= EXERCISE AIM =
Only some lines are wanted. Transcribe, exactly, the lines below from the line with "answered before. -/" up to and including the line with "s.pendIn.any fun x => match x.pkt with".
***** SUPPLIED INFORMATION *****
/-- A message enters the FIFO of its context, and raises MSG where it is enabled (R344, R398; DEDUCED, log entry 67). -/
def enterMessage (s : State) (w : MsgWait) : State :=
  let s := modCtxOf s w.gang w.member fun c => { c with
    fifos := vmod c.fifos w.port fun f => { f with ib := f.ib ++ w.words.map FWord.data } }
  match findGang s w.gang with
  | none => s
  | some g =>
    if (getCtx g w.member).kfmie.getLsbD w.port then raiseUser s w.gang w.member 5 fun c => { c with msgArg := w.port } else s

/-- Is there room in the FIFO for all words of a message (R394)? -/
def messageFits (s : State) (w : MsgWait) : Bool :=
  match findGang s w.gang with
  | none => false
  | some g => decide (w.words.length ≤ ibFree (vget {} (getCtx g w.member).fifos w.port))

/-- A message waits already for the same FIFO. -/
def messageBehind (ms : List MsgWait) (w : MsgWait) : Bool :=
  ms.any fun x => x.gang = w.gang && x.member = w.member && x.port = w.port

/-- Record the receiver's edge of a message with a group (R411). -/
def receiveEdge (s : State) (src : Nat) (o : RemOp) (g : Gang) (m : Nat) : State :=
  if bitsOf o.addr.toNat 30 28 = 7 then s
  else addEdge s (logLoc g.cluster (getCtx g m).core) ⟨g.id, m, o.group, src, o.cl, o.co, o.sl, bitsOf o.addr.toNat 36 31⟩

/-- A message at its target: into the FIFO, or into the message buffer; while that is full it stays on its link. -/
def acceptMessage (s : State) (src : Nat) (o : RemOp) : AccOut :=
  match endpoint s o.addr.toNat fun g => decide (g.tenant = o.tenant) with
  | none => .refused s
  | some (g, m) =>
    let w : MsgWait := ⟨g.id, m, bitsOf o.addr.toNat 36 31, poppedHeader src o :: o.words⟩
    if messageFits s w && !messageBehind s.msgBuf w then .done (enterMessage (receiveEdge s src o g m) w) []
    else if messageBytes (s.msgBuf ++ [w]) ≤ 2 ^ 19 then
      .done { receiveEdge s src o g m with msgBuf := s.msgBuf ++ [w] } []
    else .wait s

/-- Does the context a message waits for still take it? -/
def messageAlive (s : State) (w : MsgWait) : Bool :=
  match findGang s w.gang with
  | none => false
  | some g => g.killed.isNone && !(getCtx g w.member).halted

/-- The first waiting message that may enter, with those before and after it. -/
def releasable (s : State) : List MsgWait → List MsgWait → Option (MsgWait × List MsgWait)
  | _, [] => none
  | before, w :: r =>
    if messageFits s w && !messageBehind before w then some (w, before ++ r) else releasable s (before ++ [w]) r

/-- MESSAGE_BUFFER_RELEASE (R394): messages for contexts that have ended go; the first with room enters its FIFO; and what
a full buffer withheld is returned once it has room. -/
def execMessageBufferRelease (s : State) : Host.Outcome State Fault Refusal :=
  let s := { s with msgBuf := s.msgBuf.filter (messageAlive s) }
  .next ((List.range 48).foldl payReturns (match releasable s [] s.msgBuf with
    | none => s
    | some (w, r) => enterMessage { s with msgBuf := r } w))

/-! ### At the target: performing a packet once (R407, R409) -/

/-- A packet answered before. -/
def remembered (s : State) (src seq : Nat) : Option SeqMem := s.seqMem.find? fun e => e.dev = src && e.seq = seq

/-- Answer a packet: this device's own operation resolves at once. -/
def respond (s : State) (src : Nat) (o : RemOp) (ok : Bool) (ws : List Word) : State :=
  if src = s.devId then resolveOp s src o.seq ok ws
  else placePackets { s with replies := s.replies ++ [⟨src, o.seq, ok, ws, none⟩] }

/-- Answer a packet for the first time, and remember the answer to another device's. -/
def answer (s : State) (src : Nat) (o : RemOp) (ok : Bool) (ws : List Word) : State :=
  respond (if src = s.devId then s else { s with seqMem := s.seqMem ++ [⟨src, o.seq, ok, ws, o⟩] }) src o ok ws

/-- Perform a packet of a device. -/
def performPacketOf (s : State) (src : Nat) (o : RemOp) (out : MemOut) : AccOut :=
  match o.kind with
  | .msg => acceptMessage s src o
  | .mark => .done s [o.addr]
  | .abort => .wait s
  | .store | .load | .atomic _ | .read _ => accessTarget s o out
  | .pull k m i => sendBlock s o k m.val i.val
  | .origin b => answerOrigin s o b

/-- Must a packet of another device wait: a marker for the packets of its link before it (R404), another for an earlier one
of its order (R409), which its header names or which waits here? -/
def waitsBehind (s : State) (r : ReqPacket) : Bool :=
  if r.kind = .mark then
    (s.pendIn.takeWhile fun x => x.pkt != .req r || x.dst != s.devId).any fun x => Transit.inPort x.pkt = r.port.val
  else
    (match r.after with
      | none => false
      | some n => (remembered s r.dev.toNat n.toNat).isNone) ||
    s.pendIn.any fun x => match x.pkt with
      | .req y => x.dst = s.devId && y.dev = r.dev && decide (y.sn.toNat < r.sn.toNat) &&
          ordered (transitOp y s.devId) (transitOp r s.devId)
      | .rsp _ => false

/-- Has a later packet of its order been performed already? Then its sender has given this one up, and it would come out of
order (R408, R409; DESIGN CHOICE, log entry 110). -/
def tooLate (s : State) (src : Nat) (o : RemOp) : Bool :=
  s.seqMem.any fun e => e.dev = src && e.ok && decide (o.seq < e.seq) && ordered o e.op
*****
***** SUPPLIED INFORMATION *****
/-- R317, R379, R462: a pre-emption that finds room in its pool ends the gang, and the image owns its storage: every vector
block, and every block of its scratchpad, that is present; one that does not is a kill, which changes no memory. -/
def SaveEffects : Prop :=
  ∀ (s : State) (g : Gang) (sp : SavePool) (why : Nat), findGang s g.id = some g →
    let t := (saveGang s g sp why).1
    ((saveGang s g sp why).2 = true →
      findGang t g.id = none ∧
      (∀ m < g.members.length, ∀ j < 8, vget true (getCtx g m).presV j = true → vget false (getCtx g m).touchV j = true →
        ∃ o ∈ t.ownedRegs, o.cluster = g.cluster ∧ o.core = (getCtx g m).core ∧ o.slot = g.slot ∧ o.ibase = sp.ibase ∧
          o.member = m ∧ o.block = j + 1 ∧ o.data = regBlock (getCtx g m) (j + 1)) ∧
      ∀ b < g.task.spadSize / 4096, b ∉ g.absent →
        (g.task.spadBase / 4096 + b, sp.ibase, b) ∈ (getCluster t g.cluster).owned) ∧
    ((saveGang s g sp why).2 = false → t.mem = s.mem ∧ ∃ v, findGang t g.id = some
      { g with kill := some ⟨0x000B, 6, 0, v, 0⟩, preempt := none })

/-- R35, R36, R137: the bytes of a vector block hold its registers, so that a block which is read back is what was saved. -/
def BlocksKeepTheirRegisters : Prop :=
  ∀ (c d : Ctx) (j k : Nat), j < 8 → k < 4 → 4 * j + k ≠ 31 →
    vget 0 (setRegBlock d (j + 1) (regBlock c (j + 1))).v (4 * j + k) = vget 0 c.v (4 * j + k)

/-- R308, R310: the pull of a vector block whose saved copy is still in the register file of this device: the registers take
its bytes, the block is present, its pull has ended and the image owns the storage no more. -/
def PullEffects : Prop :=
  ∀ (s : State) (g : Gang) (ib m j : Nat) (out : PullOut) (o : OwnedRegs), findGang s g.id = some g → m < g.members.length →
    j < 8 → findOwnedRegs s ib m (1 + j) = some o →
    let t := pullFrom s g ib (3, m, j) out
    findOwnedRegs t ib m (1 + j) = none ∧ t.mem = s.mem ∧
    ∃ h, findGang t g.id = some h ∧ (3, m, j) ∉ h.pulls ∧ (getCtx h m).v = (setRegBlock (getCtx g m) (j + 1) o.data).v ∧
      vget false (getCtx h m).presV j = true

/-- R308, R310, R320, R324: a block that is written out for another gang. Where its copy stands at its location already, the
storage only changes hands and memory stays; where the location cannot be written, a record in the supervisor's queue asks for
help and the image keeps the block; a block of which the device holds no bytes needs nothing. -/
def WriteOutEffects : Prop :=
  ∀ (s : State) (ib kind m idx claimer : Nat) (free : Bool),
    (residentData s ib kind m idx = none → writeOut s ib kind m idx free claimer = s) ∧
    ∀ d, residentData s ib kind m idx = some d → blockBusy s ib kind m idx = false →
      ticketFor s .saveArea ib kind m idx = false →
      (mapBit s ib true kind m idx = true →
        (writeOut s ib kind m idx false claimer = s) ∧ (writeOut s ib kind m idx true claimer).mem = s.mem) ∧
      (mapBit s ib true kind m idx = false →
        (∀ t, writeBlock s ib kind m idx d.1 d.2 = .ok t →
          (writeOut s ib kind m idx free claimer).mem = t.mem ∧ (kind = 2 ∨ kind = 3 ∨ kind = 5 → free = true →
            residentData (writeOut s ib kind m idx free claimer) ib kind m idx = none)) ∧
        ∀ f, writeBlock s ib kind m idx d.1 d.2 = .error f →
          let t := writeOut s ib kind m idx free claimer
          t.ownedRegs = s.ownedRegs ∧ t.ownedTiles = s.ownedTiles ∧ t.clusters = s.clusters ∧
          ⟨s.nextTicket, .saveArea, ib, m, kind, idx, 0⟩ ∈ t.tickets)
*****
***** SUPPLIED INFORMATION *****
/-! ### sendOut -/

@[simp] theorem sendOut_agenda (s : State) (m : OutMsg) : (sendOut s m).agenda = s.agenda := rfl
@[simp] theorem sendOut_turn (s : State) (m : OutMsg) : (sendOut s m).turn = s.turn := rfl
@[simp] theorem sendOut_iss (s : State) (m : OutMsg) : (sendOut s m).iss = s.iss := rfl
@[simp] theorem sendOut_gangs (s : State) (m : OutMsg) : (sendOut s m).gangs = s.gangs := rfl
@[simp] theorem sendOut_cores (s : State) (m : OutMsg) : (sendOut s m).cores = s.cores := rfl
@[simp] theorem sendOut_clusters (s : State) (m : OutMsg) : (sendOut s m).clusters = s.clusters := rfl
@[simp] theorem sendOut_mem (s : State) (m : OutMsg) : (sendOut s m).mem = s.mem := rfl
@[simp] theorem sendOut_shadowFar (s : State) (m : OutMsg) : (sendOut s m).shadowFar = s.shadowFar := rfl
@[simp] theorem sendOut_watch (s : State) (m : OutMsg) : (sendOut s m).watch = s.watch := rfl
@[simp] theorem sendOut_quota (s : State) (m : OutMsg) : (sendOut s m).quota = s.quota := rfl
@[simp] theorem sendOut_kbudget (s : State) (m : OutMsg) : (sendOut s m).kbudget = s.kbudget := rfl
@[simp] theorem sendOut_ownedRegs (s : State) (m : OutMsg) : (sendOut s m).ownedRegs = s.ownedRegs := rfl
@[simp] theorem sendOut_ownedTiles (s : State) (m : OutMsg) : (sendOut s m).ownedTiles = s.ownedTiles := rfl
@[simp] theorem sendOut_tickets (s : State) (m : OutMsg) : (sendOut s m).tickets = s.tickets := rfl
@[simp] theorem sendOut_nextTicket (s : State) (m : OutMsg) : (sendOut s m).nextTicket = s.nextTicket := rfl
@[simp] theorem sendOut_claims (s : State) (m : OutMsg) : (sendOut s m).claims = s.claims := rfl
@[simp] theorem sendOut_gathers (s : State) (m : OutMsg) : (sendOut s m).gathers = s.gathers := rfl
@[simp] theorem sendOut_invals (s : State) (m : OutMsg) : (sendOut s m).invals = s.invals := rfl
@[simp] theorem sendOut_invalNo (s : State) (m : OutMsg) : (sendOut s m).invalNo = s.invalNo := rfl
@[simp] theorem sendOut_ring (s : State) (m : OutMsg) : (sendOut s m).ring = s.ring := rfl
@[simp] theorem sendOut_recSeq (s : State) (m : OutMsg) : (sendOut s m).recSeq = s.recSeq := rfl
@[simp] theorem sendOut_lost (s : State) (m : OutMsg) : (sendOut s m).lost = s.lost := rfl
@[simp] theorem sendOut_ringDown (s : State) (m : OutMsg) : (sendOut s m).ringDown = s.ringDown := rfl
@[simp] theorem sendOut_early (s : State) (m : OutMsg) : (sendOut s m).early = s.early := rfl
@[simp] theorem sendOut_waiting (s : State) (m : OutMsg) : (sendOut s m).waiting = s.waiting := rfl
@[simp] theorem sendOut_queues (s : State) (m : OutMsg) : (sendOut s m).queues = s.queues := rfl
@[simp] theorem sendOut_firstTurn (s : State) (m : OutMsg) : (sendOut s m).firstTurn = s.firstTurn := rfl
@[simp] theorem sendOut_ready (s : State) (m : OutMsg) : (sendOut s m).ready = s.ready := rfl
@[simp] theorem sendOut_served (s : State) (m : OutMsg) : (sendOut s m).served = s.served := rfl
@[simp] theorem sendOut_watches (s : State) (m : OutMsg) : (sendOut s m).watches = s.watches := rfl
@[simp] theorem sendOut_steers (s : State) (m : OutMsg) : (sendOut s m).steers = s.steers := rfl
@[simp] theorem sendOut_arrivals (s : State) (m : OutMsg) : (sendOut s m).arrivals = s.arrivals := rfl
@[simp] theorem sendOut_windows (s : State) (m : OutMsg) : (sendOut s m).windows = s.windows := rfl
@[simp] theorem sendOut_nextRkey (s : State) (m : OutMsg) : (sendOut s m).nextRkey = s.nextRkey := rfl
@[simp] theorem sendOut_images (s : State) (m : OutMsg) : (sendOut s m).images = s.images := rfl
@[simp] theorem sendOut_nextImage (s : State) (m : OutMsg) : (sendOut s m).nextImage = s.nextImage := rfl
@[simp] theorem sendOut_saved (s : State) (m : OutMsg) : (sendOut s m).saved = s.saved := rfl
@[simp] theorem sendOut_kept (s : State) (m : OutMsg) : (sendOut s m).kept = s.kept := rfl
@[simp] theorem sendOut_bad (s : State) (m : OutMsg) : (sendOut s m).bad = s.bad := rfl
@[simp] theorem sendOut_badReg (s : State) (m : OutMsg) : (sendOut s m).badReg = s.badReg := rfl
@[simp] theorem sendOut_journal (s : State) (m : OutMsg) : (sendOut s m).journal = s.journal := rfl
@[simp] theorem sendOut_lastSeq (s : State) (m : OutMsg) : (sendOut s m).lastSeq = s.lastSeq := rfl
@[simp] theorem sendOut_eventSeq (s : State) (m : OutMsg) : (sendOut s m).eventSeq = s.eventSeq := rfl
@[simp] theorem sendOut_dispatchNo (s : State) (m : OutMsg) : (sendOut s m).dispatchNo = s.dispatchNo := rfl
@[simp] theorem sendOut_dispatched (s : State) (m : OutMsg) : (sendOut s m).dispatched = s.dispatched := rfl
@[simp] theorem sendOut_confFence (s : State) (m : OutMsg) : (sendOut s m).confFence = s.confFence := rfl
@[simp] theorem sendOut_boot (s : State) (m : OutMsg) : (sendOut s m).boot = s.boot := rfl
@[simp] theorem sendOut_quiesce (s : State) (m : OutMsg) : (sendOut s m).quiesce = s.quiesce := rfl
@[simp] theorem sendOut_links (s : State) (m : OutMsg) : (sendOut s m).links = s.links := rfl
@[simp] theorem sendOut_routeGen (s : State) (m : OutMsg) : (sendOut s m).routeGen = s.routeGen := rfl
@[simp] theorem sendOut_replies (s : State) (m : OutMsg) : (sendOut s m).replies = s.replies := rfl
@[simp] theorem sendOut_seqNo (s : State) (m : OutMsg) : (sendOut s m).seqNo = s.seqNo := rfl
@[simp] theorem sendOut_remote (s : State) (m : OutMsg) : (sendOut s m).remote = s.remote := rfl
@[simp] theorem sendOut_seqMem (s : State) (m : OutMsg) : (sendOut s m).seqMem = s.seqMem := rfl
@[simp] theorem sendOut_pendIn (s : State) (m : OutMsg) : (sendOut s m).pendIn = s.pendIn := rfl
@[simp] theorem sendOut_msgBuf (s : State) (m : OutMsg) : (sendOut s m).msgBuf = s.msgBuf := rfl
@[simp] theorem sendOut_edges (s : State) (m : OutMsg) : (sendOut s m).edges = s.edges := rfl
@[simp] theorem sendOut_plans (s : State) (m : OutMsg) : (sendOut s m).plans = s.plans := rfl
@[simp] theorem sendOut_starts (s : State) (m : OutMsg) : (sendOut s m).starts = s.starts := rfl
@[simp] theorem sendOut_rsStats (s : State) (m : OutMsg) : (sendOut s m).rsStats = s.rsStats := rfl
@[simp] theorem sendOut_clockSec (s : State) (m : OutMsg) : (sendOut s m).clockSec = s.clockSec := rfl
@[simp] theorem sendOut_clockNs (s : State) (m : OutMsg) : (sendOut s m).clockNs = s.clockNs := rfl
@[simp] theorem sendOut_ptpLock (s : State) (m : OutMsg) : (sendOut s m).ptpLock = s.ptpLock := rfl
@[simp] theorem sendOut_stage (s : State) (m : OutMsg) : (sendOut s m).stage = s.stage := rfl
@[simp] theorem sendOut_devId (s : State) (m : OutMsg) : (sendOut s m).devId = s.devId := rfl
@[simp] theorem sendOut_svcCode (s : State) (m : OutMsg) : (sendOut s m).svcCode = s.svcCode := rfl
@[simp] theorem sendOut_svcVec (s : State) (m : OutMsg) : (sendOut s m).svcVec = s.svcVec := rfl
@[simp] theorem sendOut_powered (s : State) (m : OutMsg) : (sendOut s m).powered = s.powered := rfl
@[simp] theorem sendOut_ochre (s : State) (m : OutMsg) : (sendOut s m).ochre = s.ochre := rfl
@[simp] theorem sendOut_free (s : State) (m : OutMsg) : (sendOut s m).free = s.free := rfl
*****
= FINISHED TASK =
/-- A packet answered before. -/
def remembered (s : State) (src seq : Nat) : Option SeqMem := s.seqMem.find? fun e => e.dev = src && e.seq = seq

/-- Answer a packet: this device's own operation resolves at once. -/
def respond (s : State) (src : Nat) (o : RemOp) (ok : Bool) (ws : List Word) : State :=
  if src = s.devId then resolveOp s src o.seq ok ws
  else placePackets { s with replies := s.replies ++ [⟨src, o.seq, ok, ws, none⟩] }

/-- Answer a packet for the first time, and remember the answer to another device's. -/
def answer (s : State) (src : Nat) (o : RemOp) (ok : Bool) (ws : List Word) : State :=
  respond (if src = s.devId then s else { s with seqMem := s.seqMem ++ [⟨src, o.seq, ok, ws, o⟩] }) src o ok ws

/-- Perform a packet of a device. -/
def performPacketOf (s : State) (src : Nat) (o : RemOp) (out : MemOut) : AccOut :=
  match o.kind with
  | .msg => acceptMessage s src o
  | .mark => .done s [o.addr]
  | .abort => .wait s
  | .store | .load | .atomic _ | .read _ => accessTarget s o out
  | .pull k m i => sendBlock s o k m.val i.val
  | .origin b => answerOrigin s o b

/-- Must a packet of another device wait: a marker for the packets of its link before it (R404), another for an earlier one
of its order (R409), which its header names or which waits here? -/
def waitsBehind (s : State) (r : ReqPacket) : Bool :=
  if r.kind = .mark then
    (s.pendIn.takeWhile fun x => x.pkt != .req r || x.dst != s.devId).any fun x => Transit.inPort x.pkt = r.port.val
  else
    (match r.after with
      | none => false
      | some n => (remembered s r.dev.toNat n.toNat).isNone) ||
    s.pendIn.any fun x => match x.pkt with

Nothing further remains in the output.